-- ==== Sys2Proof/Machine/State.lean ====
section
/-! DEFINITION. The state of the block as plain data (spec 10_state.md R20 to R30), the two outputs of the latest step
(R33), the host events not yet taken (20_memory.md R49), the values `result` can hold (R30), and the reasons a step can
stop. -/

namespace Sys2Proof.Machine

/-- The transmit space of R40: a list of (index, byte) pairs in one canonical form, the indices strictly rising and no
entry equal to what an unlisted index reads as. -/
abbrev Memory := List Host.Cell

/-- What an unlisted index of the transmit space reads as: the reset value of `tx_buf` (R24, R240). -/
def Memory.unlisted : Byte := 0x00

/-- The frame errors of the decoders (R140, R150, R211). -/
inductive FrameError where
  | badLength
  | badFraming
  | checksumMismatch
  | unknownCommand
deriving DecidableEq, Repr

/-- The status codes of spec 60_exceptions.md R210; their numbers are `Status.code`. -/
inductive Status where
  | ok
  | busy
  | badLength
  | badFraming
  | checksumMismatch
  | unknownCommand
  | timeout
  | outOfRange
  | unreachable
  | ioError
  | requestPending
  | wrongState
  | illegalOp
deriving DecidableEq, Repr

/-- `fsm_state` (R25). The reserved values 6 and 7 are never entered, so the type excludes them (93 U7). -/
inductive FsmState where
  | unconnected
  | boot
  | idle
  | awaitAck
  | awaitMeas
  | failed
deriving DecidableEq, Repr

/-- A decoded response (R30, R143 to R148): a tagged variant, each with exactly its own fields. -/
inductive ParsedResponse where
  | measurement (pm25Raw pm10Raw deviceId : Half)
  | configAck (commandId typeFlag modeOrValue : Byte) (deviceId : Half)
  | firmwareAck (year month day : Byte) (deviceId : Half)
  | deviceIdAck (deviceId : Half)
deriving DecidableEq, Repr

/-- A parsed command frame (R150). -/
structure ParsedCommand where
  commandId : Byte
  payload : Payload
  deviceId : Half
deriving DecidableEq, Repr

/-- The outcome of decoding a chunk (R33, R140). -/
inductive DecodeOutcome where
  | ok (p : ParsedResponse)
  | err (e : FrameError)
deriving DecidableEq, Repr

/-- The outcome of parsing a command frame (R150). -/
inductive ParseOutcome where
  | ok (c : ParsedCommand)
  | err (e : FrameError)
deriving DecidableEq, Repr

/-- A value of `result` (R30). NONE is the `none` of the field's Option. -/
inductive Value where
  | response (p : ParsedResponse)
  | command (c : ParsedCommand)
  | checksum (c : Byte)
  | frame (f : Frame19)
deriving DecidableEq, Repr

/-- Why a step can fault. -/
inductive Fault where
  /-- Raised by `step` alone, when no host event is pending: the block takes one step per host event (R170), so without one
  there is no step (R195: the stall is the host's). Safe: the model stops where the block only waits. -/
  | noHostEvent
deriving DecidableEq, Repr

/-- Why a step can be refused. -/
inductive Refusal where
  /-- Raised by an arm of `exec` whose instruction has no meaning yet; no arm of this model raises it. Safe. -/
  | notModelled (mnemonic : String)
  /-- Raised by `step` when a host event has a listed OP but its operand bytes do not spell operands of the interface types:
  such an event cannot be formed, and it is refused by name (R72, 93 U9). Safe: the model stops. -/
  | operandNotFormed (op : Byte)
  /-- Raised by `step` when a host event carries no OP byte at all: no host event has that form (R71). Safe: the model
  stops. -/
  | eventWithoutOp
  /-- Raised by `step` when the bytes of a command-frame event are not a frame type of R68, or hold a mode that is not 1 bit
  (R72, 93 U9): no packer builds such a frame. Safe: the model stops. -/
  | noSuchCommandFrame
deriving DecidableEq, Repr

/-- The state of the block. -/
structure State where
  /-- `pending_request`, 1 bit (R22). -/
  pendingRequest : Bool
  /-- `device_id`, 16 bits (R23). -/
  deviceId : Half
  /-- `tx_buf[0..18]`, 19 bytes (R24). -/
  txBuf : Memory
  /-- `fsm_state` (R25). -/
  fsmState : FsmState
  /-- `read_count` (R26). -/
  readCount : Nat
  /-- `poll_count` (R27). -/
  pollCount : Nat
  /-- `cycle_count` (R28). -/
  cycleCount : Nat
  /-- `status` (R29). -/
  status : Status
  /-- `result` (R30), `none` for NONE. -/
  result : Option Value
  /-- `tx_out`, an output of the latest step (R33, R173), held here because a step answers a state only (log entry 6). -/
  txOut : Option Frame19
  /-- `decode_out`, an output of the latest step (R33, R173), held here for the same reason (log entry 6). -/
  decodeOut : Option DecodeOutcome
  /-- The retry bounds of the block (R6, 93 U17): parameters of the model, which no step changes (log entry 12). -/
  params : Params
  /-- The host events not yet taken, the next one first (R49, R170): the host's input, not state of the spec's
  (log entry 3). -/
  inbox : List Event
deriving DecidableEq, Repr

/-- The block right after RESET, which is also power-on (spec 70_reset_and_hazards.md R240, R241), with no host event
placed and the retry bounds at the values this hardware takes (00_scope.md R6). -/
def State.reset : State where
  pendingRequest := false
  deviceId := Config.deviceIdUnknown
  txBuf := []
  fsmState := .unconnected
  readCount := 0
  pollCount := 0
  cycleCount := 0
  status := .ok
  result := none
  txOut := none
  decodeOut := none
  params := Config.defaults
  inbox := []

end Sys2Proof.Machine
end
• • • •
From the records above, quote only the lines running from the line with "inductive ParseOutcome where" to the line with "txOut : Option Frame19", both lines included.

inductive ParseOutcome where
  | ok (c : ParsedCommand)
  | err (e : FrameError)
deriving DecidableEq, Repr

/-- A value of `result` (R30). NONE is the `none` of the field's Option. -/
inductive Value where
  | response (p : ParsedResponse)
  | command (c : ParsedCommand)
  | checksum (c : Byte)
  | frame (f : Frame19)
deriving DecidableEq, Repr

/-- Why a step can fault. -/
inductive Fault where
  /-- Raised by `step` alone, when no host event is pending: the block takes one step per host event (R170), so without one
  there is no step (R195: the stall is the host's). Safe: the model stops where the block only waits. -/
  | noHostEvent
deriving DecidableEq, Repr

/-- Why a step can be refused. -/
inductive Refusal where
  /-- Raised by an arm of `exec` whose instruction has no meaning yet; no arm of this model raises it. Safe. -/
  | notModelled (mnemonic : String)
  /-- Raised by `step` when a host event has a listed OP but its operand bytes do not spell operands of the interface types:
  such an event cannot be formed, and it is refused by name (R72, 93 U9). Safe: the model stops. -/
  | operandNotFormed (op : Byte)
  /-- Raised by `step` when a host event carries no OP byte at all: no host event has that form (R71). Safe: the model
  stops. -/
  | eventWithoutOp
  /-- Raised by `step` when the bytes of a command-frame event are not a frame type of R68, or hold a mode that is not 1 bit
  (R72, 93 U9): no packer builds such a frame. Safe: the model stops. -/
  | noSuchCommandFrame
deriving DecidableEq, Repr

/-- The state of the block. -/
structure State where
  /-- `pending_request`, 1 bit (R22). -/
  pendingRequest : Bool
  /-- `device_id`, 16 bits (R23). -/
  deviceId : Half
  /-- `tx_buf[0..18]`, 19 bytes (R24). -/
  txBuf : Memory
  /-- `fsm_state` (R25). -/
  fsmState : FsmState
  /-- `read_count` (R26). -/
  readCount : Nat
  /-- `poll_count` (R27). -/
  pollCount : Nat
  /-- `cycle_count` (R28). -/
  cycleCount : Nat
  /-- `status` (R29). -/
  status : Status
  /-- `result` (R30), `none` for NONE. -/
  result : Option Value
  /-- `tx_out`, an output of the latest step (R33, R173), held here because a step answers a state only (log entry 6). -/
  txOut : Option Frame19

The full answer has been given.